Zeus Design's embedded firmware team designs CAN and LIN bus networks — protocol stack integration, schedule table design, and node firmware — for automotive and industrial products, as part of complete embedded firmware development.
Common Mistakes
- Choosing LIN for a node that actually needs CAN's determinism or bandwidth. LIN's fixed schedule table and low speed are the right fit for simple, low-bandwidth peripheral nodes, not for anything approaching real-time control loop feedback or high data-rate traffic — a node with those requirements needs CAN (or CAN FD), not LIN.
- Assuming LIN slave nodes can initiate communication. As covered in the FAQ above, this is a strict architectural rule, not just a common pattern — a design that assumes any kind of unsolicited slave-initiated message is designing against the protocol.
- Underestimating the importance of the sync byte on cost-optimised slave nodes.

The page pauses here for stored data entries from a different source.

-- ==== Sys2Proof/Machine/ExecPower.lean ====
section
/-! DEFINITION. Meanings of the power inputs' edges and the power timers' ends (Chapter 6). The
fixture inputs name a connector, the timers a station (log 25). -/

namespace Sys2Proof.Machine

/-- `f` when a timer of the station's BPU is due (log 3). -/
def whenDue (timer : PowerUnit → Option Nat) (f : Env → Ctx → Ctx) (e : Env) (c : Ctx) : Ctx :=
  if due (timer c.st.bpu) e.now then f e c else c

/-- The raw PRESENT input takes a level and the straps read what they read: a change of the level
restarts the settle filter, which runs while the level differs from the settled value (R99). -/
def Connector.input (p : Connector) (level : Bool) (straps : BitVec 3) (now : Nat) : Connector :=
  { p with
    present := level, straps := straps
    settle :=
      if level = p.present then p.settle
      else if level = p.settled then none
      else some (now + Config.settleTicks) }

/-- PRESENT_INPUT_CHANGE (R99). -/
def execPresentInputChange (c : ConnectorNo) (level : Bool) (straps : BitVec 3) (s : State) : Answer :=
  .next (s.modConnector c fun p => p.input level straps s.elapsed)

/-- PRESENT_SETTLE_EXPIRY (R99, R106). -/
def execPresentSettleExpiry (c : ConnectorNo) (s : State) : Answer :=
  .next (if due (s.connector c).settle s.elapsed then
    (s.modConnector c fun p => { p with settled := p.present, settle := none }).atConnector c
      presentSettled
  else s)

/-- PWR_GOOD_RISE (R103). -/
def execPwrGoodRise (c : ConnectorNo) (s : State) : Answer :=
  .next (if (s.connector c).pwrGood then s
    else (s.modConnector c fun p => { p with pwrGood := true }).atConnector c goodRises)

/-- PWR_GOOD_FALL (R103). -/
def execPwrGoodFall (c : ConnectorNo) (s : State) : Answer :=
  .next (if (s.connector c).pwrGood then
      (s.modConnector c fun p => { p with pwrGood := false }).atConnector c goodFalls
    else s)

/-- OVERLOAD_RISE (R104). -/
def execOverloadRise (c : ConnectorNo) (s : State) : Answer :=
  .next (if (s.connector c).overload then s
    else (s.modConnector c fun p => { p with overload := true }).atConnector c overloadRises)

/-- OVERLOAD_FALL (R104). -/
def execOverloadFall (c : ConnectorNo) (s : State) : Answer :=
  .next (if (s.connector c).overload then
      (s.modConnector c fun p => { p with overload := false }).atConnector c fun _ => overloadFalls
    else s)

/-- INRUSH_WINDOW_CLOSE (R104). -/
def execInrushWindowClose (n : StationNo) (s : State) : Answer :=
  .next (s.withStation n (whenDue PowerUnit.inrush inrushCloses))

/-- OVERLOAD_FILTER_EXPIRY (R104). -/
def execOverloadFilterExpiry (n : StationNo) (s : State) : Answer :=
  .next (s.withStation n (whenDue PowerUnit.overload fun e => takeFault e .overload))

/-- AUTO_SETTLE_EXPIRY (R102). -/
def execAutoSettleExpiry (n : StationNo) (s : State) : Answer :=
  .next (s.withStation n (whenDue PowerUnit.autoSettle settleDecides))

/-- RAMP_TIMER_EXPIRY (R103, R104). -/
def execRampTimerExpiry (n : StationNo) (s : State) : Answer :=
  .next (s.withStation n (whenDue PowerUnit.ramp fun e => takeFault e .ramp))

/-- COOLDOWN_EXPIRY (R105). -/
def execCooldownExpiry (n : StationNo) (s : State) : Answer :=
  .next (s.withStation n (whenDue PowerUnit.cooldown cooldownExpires))

/-- RESET_DELAY_EXPIRY (R108). -/
def execResetDelayExpiry (n : StationNo) (s : State) : Answer :=
  .next (s.withStation n (whenDue PowerUnit.delay endAssertion))

/-- RESET_PULSE_EXPIRY (R109, R113). -/
def execResetPulseExpiry (n : StationNo) (s : State) : Answer :=
  .next (s.withStation n (whenDue PowerUnit.pulse pulseExpires))

end Sys2Proof.Machine
end

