/-- RUN set in STOPPED begins a start: at a Work Area address that is a multiple of 64 the descriptor is
read, else the start fails ALIGNMENT with no access made. RUN set during a halt only sets the bit; at
the issue of the halt's last seal or FILLING write, RUN being 1, the device is STOPPED and the start
begins, or fails ALIGNMENT with RUN 0 (R165, R169). RUN set in FAULTED with RUN 0 makes the device
STOPPED, its pages forgotten, and begins a start that will deal with the marked jobs. The model's
choice, not the spec's words: that pages still open or detached there are forgotten unsealed (log 50,
DESIGN CHOICE), R184 saying that no page is open there. -/
def Obligations.StartReadsDescriptor : Prop :=
  ((∀ (s : State) (v : Word32), regBit v 0 = true → regBit v 2 = false →
     s.run = false → s.runState = .stopped → s.start = .none →
     (s.areaBase.toNat % 64 = 0 → ∃ t, exec (.start v) s = .next t
         ∧ t = { s with
             run := true, attMask := maskOf v, start := .reading
             hmp := { s.hmp with sweepQ := s.hmp.sweepQ
               ++ [⟨.sweep, none, s.areaBaseHigh ++ s.areaBaseLow, 64, none, .descriptorRead⟩] } })
     ∧ (s.areaBase.toNat % 64 ≠ 0 → ∃ t, exec (.start v) s = .next t
         ∧ t = { s with
             run := false, attMask := maskOf v, startCheck := .alignment
             attention := s.attention ||| Attn.areaInvalid.mask }))
    ∧ ((∀ (s : State) (v : Word32), regBit v 0 = true → regBit v 1 = false → regBit v 2 = false →
           s.run = false → s.runState = .running →
           exec (.start v) s = .next { s with run := true, attMask := maskOf v })
         ∧ ∀ (s : State) (v : Word32), regBit v 0 = true → regBit v 2 = false →
           s.run = false → s.runState = .faulted → s.areaBase.toNat % 64 = 0 →
           ∃ t, exec (.start v) s = .next t ∧ t.runState = .stopped ∧ t.run = true ∧ t.start = .reading
             ∧ t.dealAtStart = true ∧ t.held = s.held ∧ t.area = s.area
             ∧ t.hmp.sweepQ = s.hmp.sweepQ
                 ++ [⟨.sweep, none, s.areaBaseHigh ++ s.areaBaseLow, 64, none, .descriptorRead⟩]
             ∧ ∀ n, (t.station n).pg.page = none ∧ (t.station n).pg.detached = none
               ∧ (t.station n).cap = (s.station n).cap))
    ∧ (∀ (s : State) (n : StationNo) (addr : Word64) (d : List Byte) (w : Purpose),
         s.runState = .running → s.halting = true → s.run = true → w.isSeal = true →
         s.nextGrant = some (Access.writeOf .page (some n) addr d w) →
         let att := s.attention ||| (if w = .sealFull true ∨ w = .sealFull false then
           Attn.pageSealed.mask else 0)
         ∃ t, exec .accessGrant s = .next t
           ∧ (t.sealsWait = true → t.runState = .running ∧ t.halting = true ∧ t.run = true
             ∧ t.start = s.start ∧ t.attention = att ∧ t.hmp.sweepQ = s.hmp.sweepQ)
           ∧ (t.sealsWait = false → t.runState = .stopped ∧ t.halting = false
             ∧ (s.areaBase.toNat % 64 = 0 → t.run = true ∧ t.start = .reading ∧ t.attention = att
               ∧ t.startCheck = s.startCheck
               ∧ t.hmp.sweepQ = s.hmp.sweepQ
                 ++ [⟨.sweep, none, s.areaBaseHigh ++ s.areaBaseLow, 64, none, .descriptorRead⟩])
             ∧ (s.areaBase.toNat % 64 ≠ 0 → t.run = false ∧ t.start = .none
               ∧ t.startCheck = .alignment ∧ t.attention = att ||| Attn.areaInvalid.mask
               ∧ t.hmp.sweepQ = s.hmp.sweepQ)))

/-- The descriptor arrives. Its checks in the order of Table 10-3: SIGNATURE; SLOT COUNT, 8 to 256; ENTRY
COUNT, 16 to 4,096; ALIGNMENT, job board and page list at multiples of 64; REGION, nothing past 2^64 -
1; OVERLAP, no byte shared by two of the descriptor, the job board and the page list. The first that
fails ends the start with its code, AREA INVALID set and RUN 0. With none failing the capability fields
are written, the sweep interval in force 100 for 0 and else clamped to 10 to 65,535, for the area that
the descriptor's fields name (Table 12-3). -/
def Obligations.DescriptorIsChecked : Prop :=
  ∀ (s : State) (id : Nat) (d : List Byte) (base : Word64), d.length = 64 → s.start = .reading →
    s.awaits id ⟨.sweep, none, base, 64, none, .descriptorRead⟩ →
    let slots := field d 4 2
    let entries := field d 6 2
    let board := field d 8 8
    let list := field d 16 8
    let share (a la b lb : Nat) : Prop := ∃ x, a ≤ x ∧ x < a + la ∧ b ≤ x ∧ x < b + lb
    let signature : Prop := field d 0 4 ≠ 0x38314C50
    let slotCount : Prop := slots < 8 ∨ 256 < slots
    let entryCount : Prop := entries < 16 ∨ 4096 < entries
    let alignment : Prop := board % 64 ≠ 0 ∨ list % 64 ≠ 0
    let region : Prop := 2 ^ 64 < base.toNat + 64 ∨ 2 ^ 64 < board + 128 * slots
      ∨ 2 ^ 64 < list + 16 * entries
    let overlap : Prop := share base.toNat 64 board (128 * slots)
      ∨ share base.toNat 64 list (16 * entries) ∨ share board (128 * slots) list (16 * entries)
    let fails (why : StartCheck) : Prop :=
      exec (.descriptorReadDone id d) s = .next { s.endRead id with
        start := .none, startCheck := why, run := false
        attention := s.attention ||| Attn.areaInvalid.mask }
    (signature → fails .signature)
    ∧ (¬ signature → slotCount → fails .slotCount)
    ∧ (¬ signature → ¬ slotCount → entryCount → fails .entryCount)
    ∧ (¬ signature → ¬ slotCount → ¬ entryCount → alignment → fails .alignment)
    ∧ (¬ signature → ¬ slotCount → ¬ entryCount → ¬ alignment → region → fails .region)
    ∧ (¬ signature → ¬ slotCount → ¬ entryCount → ¬ alignment → ¬ region → overlap → fails .overlap)
    ∧ (¬ signature → ¬ slotCount → ¬ entryCount → ¬ alignment → ¬ region → ¬ overlap →
      let us := if field d 24 4 = 0 then 100 else max 10 (min 65535 (field d 24 4))
      exec (.descriptorReadDone id d) s = .next { s.endRead id with
        start := .writing
        hmp := { (s.endRead id).hmp with sweepQ := s.hmp.sweepQ ++ [⟨.sweep, none, base + 32, 16,
          some (leBytes 1 8 ++ [0] ++ leBytes 2 8192 ++ leBytes 2 8192 ++ leBytes 2 1 ++ leBytes 4 us
            ++ [0, 0, 0, 0]),
          .capability ⟨BitVec.ofNat 64 board, slots, BitVec.ofNat 64 list, entries, us⟩⟩] } })

/-- RUN cleared in RUNNING: sweeping ends, every starved flag is cleared, every record in hand is cut off,
and every open page's header and FULL writes with reason HALT are presented. With no seal or FILLING
write to grant the device is STOPPED at once; else it is RUNNING until they are issued. The area, the
held jobs, captures and job queues are kept. RUN cleared in FAULTED: STOPPED at once, pages forgotten
unsealed, records stay staged, jobs stay held. RUN cleared during a start: the start is given up, the
start check reads NONE, the area in force stays. The model's choice: the header of an OFF station's page
that holds no record has the time shift of the default profile, 4 (log 43, DESIGN CHOICE), the spec
giving an OFF station none. -/
def Obligations.HaltSealsOpenPages : Prop :=
  (∀ (s : State) (v : Word32), regBit v 0 = false → regBit v 2 = false →
     s.run = true → s.runState = .running → s.halting = false →
     ∃ t, exec (.halt v) s = .next t ∧ t.run = false ∧ t.area = s.area ∧ t.held = s.held
       ∧ t.sweep.phase = .idle ∧ t.sweep.pending = false ∧ t.sweep.timer = none ∧ t.acq = none
       ∧ (∀ n, (t.station n).cap = (s.station n).cap ∧ (t.station n).queue = (s.station n).queue
           ∧ (t.station n).state = (s.station n).state ∧ (t.station n).head = (s.station n).head
           ∧ (t.station n).pg.mark = (s.station n).pg.mark
           ∧ (t.station n).pg.page = (s.station n).pg.page
           ∧ (t.station n).pg.starved = false ∧ (t.station n).pg.inHand = none
           ∧ (t.station n).pageQ = ((s.station n).pageQ.filter fun a => !a.purpose.isCut)
               ++ ((s.station n).pg.page.elim [] fun p =>
                 sealWrites p n .halt (s.station n).prof.timeShift false))
       ∧ (if t.sealsWait then t.runState = .running ∧ t.halting = true
           else t.runState = .stopped ∧ t.halting = false))
    ∧ ((∀ (s : State) (v : Word32), regBit v 0 = false → regBit v 2 = false → s.run = true →
           s.runState = .faulted →
           ∃ t, exec (.halt v) s = .next t ∧ t.runState = .stopped ∧ t.run = false ∧ t.held = s.held
             ∧ t.area = s.area ∧ t.resuming = false
             ∧ ∀ n, (t.station n).pg.page = none ∧ (t.station n).pg.detached = none
               ∧ (t.station n).pg.inHand = none ∧ (t.station n).cap = (s.station n).cap
               ∧ (t.station n).queue = (s.station n).queue)
         ∧ ∀ (s : State) (v : Word32), regBit v 0 = false → regBit v 2 = false → s.run = true →
           s.runState = .stopped → s.start ≠ .none →
           ∃ t, exec (.halt v) s = .next t ∧ t.runState = .stopped ∧ t.run = false ∧ t.start = .none
             ∧ t.startCheck = .none ∧ t.area = s.area ∧ t.held = s.held ∧ t.stations = s.stations
             ∧ (∀ a ∈ t.hmp.sweepQ, a.purpose.isStart = false)
             ∧ ∀ x ∈ t.hmp.inFlight, x.acc.purpose.isStart = false)

/-- RESUME in FAULTED with RUN 1: after a fault taken during a start the device is STOPPED with RUN 0;
otherwise every open page's seal with reason FAULT and every detached page's with reason ABANDON are
presented, and while such writes wait the device stays FAULTED. RESUME in FAULTED with no page to seal
and no marked job: RUNNING, the sweep timer runs from its full interval, and a sweep that is not a first
sweep begins with slot 0. Marked jobs. RESUME with no page to seal and one marked job deals with it: a
failed payload read or data write ends it MEMORY at the stations concerned and leaves their heads; a
failed result or DONE write has both made again, result first; a failed TAKEN write is made again. The
issue of the capability write in a start that follows a write of RUN 1 in FAULTED deals with it likewise
(R184). The issue of a FULL write in a resumption, of an open or a detached page: the page is gone and
PAGE SEALED set; while another seal write waits the device stays FAULTED, and at the last one it becomes
RUNNING, the marked jobs are dealt with and the sweep begins. Where R155, R170 and R184 are silent this
is the model's choice: logs 14, 15, 43, 45, 46 and 48. -/
def Obligations.ResumeSealsPages : Prop :=
  ((((∀ (s : State) (v : Word32), regBit v 0 = true → regBit v 1 = true → regBit v 2 = false →
       s.run = true → s.runState = .faulted → s.startFault = true →
       exec (.resume v) s = .next { s with
         attMask := maskOf v, runState := .stopped, run := false, startFault := false })
     ∧ ∀ (s : State) (v : Word32), regBit v 0 = true → regBit v 1 = true → regBit v 2 = false →
       s.run = true → s.runState = .faulted → s.startFault = false → s.resuming = false →
       (∃ n, (s.station n).pg.page ≠ none ∨ (s.station n).pg.detached ≠ none
         ∨ ∃ x ∈ (s.station n).pageQ, x.purpose.isSeal = true) →
       ∃ t, exec (.resume v) s = .next t ∧ t.runState = .faulted ∧ t.resuming = true
         ∧ t.held = s.held
         ∧ ∀ n, (t.station n).pageQ = (s.station n).pageQ
             ++ ((s.station n).pg.page.elim [] fun p =>
               sealWrites p n .fault (s.station n).prof.timeShift false)
             ++ ((s.station n).pg.detached.elim [] fun p => sealWrites p n .abandon p.shift true))
    ∧ (∀ (s : State) (v : Word32) (a : Area), regBit v 0 = true → regBit v 1 = true →
         regBit v 2 = false → s.run = true → s.runState = .faulted → s.startFault = false →
         s.resuming = false → s.area = some a → s.sweep.phase = .idle →
         (∀ n, (s.station n).pg.page = none ∧ (s.station n).pg.detached = none
           ∧ (s.station n).pageQ = [] ∧ (s.station n).head ≠ .quiesceDrain) →
         (∀ h ∈ s.held, h.memFail = 0 ∧ h.writeFail = false ∧ h.takenFail = false) →
         ∃ t, exec (.resume v) s = .next t ∧ t.runState = .running ∧ t.resuming = false
           ∧ t.run = true ∧ t.held = s.held ∧ t.area = s.area
           ∧ t.sweep = ⟨.readingState 0, false, s.sweep.pending, 0,
               some (s.elapsed + a.sweepUs * 100)⟩
           ∧ t.hmp.sweepQ = s.hmp.sweepQ ++ [⟨.sweep, none, a.jobBoard, 1, none, .slotState 0⟩]
           ∧ t.hmp.jobQ = s.hmp.jobQ
           ∧ ∀ n, (t.station n).pg.starved = false ∧ (t.station n).cap = (s.station n).cap))
    ∧ ((∀ (s : State) (v : Word32) (a : Area) (h : HeldJob), regBit v 0 = true → regBit v 1 = true →
           regBit v 2 = false → s.run = true → s.runState = .faulted → s.startFault = false →
           s.resuming = false → s.area = some a → s.sweep.phase = .idle →
           (∀ n, (s.station n).pg.page = none ∧ (s.station n).pg.detached = none
             ∧ (s.station n).pageQ = [] ∧ (s.station n).head ≠ .quiesceDrain) →
           s.jobsInv → h ∈ s.held → (∀ x ∈ s.held, x.jid ≠ h.jid → x.unmarked) →
           ∃ t, exec (.resume v) s = .next t ∧ t.runState = .running ∧ t.resuming = false
             ∧ s.dealtWith t h ∧ t.sweep.phase = .readingState 0 ∧ t.sweep.first = false
             ∧ t.attention = s.attention)
         ∧ ∀ (s : State) (addr : Word64) (d : List Byte) (a : Area) (h : HeldJob),
           s.runState = .stopped → s.halting = false → s.resuming = false → s.dealAtStart = true →
           s.sweep.phase = .idle → (∀ n, (s.station n).head ≠ .quiesceDrain) →
           s.nextGrant = some (Access.writeOf .sweep none addr d (.capability a)) →
           s.jobsInv → h ∈ s.held → (∀ x ∈ s.held, x.jid ≠ h.jid → x.unmarked) →
           ∃ t, exec .accessGrant s = .next t ∧ t.runState = .running ∧ t.dealAtStart = false
             ∧ s.dealtWith t h ∧ t.sweep.phase = .readingState 0 ∧ t.sweep.first = true))
    ∧ (∀ (s : State) (n : StationNo) (addr : Word64) (d : List Byte) (detached : Bool) (a : Area),
         s.runState = .faulted → s.resuming = true → s.halting = false → s.area = some a →
         s.sweep.phase = .idle → (∀ m, (s.station m).head ≠ .quiesceDrain) →
         (detached = false → (s.station n).pg.sealing ≠ some .quiesce) →
         s.nextGrant = some (Access.writeOf .page (some n) addr d (.sealFull detached)) →
         ∃ t, exec .accessGrant s = .next t ∧ t.attention = s.attention ||| Attn.pageSealed.mask
           ∧ (t.station n).pg.page = (if detached then (s.station n).pg.page else none)
           ∧ (t.station n).pg.detached = (if detached then none else (s.station n).pg.detached)
           ∧ (t.sealsWait = true → t.runState = .faulted ∧ t.resuming = true ∧ t.held = s.held
             ∧ t.sweep = s.sweep)
           ∧ (t.sealsWait = false → t.runState = .running ∧ t.resuming = false
             ∧ t.sweep = ⟨.readingState 0, false, s.sweep.pending, 0,
                 some (s.elapsed + a.sweepUs * 100)⟩
             ∧ ((∀ h ∈ s.held, h.unmarked) → t.held = s.held ∧ t.hmp.jobQ = s.hmp.jobQ)
             ∧ ∀ h ∈ s.held, s.jobsInv → (∀ x ∈ s.held, x.jid ≠ h.jid → x.unmarked) →
               s.dealtWith t h))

Slave nodes built around a crystal-free MCU depend entirely on the sync byte to align their bit timing to the master; a slave implementation that doesn't correctly resynchronise on every frame's sync byte accumulates timing drift and produces intermittent, hard-to-reproduce frame errors.
- Treating LIN as electrically as robust as CAN. LIN's single-wire, non-differential physical layer has meaningfully less noise immunity than CAN's differential signalling — a design that routes a LIN bus through the same electrically noisy environment a CAN bus would tolerate without issue may see corrupted frames that a CAN implementation in the same location would not.
Frequently Asked Questions
- Why not just use CAN for everything and skip LIN entirely?
- Cost and complexity, multiplied across a large number of simple nodes. A CAN node needs a CAN controller (built into or alongside the MCU), a dedicated CAN transceiver IC, a differential twisted-pair or matched-impedance PCB trace, and bus termination — meaningful cost and design effort for a node that only needs to report a switch position or drive a small motor. A LIN node needs only a single wire, a low-cost LIN transceiver IC (or, on some MCUs, a LIN-capable UART peripheral with minimal external circuitry), and no termination network at all. In a vehicle with dozens of simple body-electronics nodes, using LIN for those nodes and reserving CAN for the smaller number of higher-speed, higher-priority nodes (engine, transmission, ABS, infotainment backbone) meaningfully reduces total wiring harness cost and complexity — this is precisely why the two protocols coexist in the same vehicle rather than one displacing the other.
- Can a LIN slave node talk directly to another LIN slave node?
- No. LIN is strictly single-master: the master node initiates every frame by sending a header (break field, sync byte, and a protected identifier, or PID) on the fixed schedule table, and only the one slave node assigned to that identifier responds with the data. Slave nodes never initiate communication and never talk to each other directly — any coordination between two slave nodes' data has to happen through the master, which is a deliberate simplicity trade-off consistent with LIN's role as a low-cost peripheral bus rather than a general-purpose multi-node network.
- What baud rate does LIN run at, and why is it so much slower than CAN?
- LIN typically runs up to 19.2 kbit/s (some implementations use lower rates such as 9.6 or 10.4 kbit/s), compared to CAN's typical 125 kbit/s to 1 Mbit/s range (and higher in the CAN FD data phase). This isn't a limitation so much as a deliberate design point: LIN's single-wire physical layer and low-cost transceivers aren't designed for CAN's speed, and the low-cost, low-bandwidth peripheral nodes LIN targets — a window switch, a seat motor position — genuinely don't need more than a few messages per second. Matching bus speed to the actual bandwidth requirement is exactly what keeps LIN nodes cheap; over-specifying speed for these applications would only add cost without a corresponding benefit.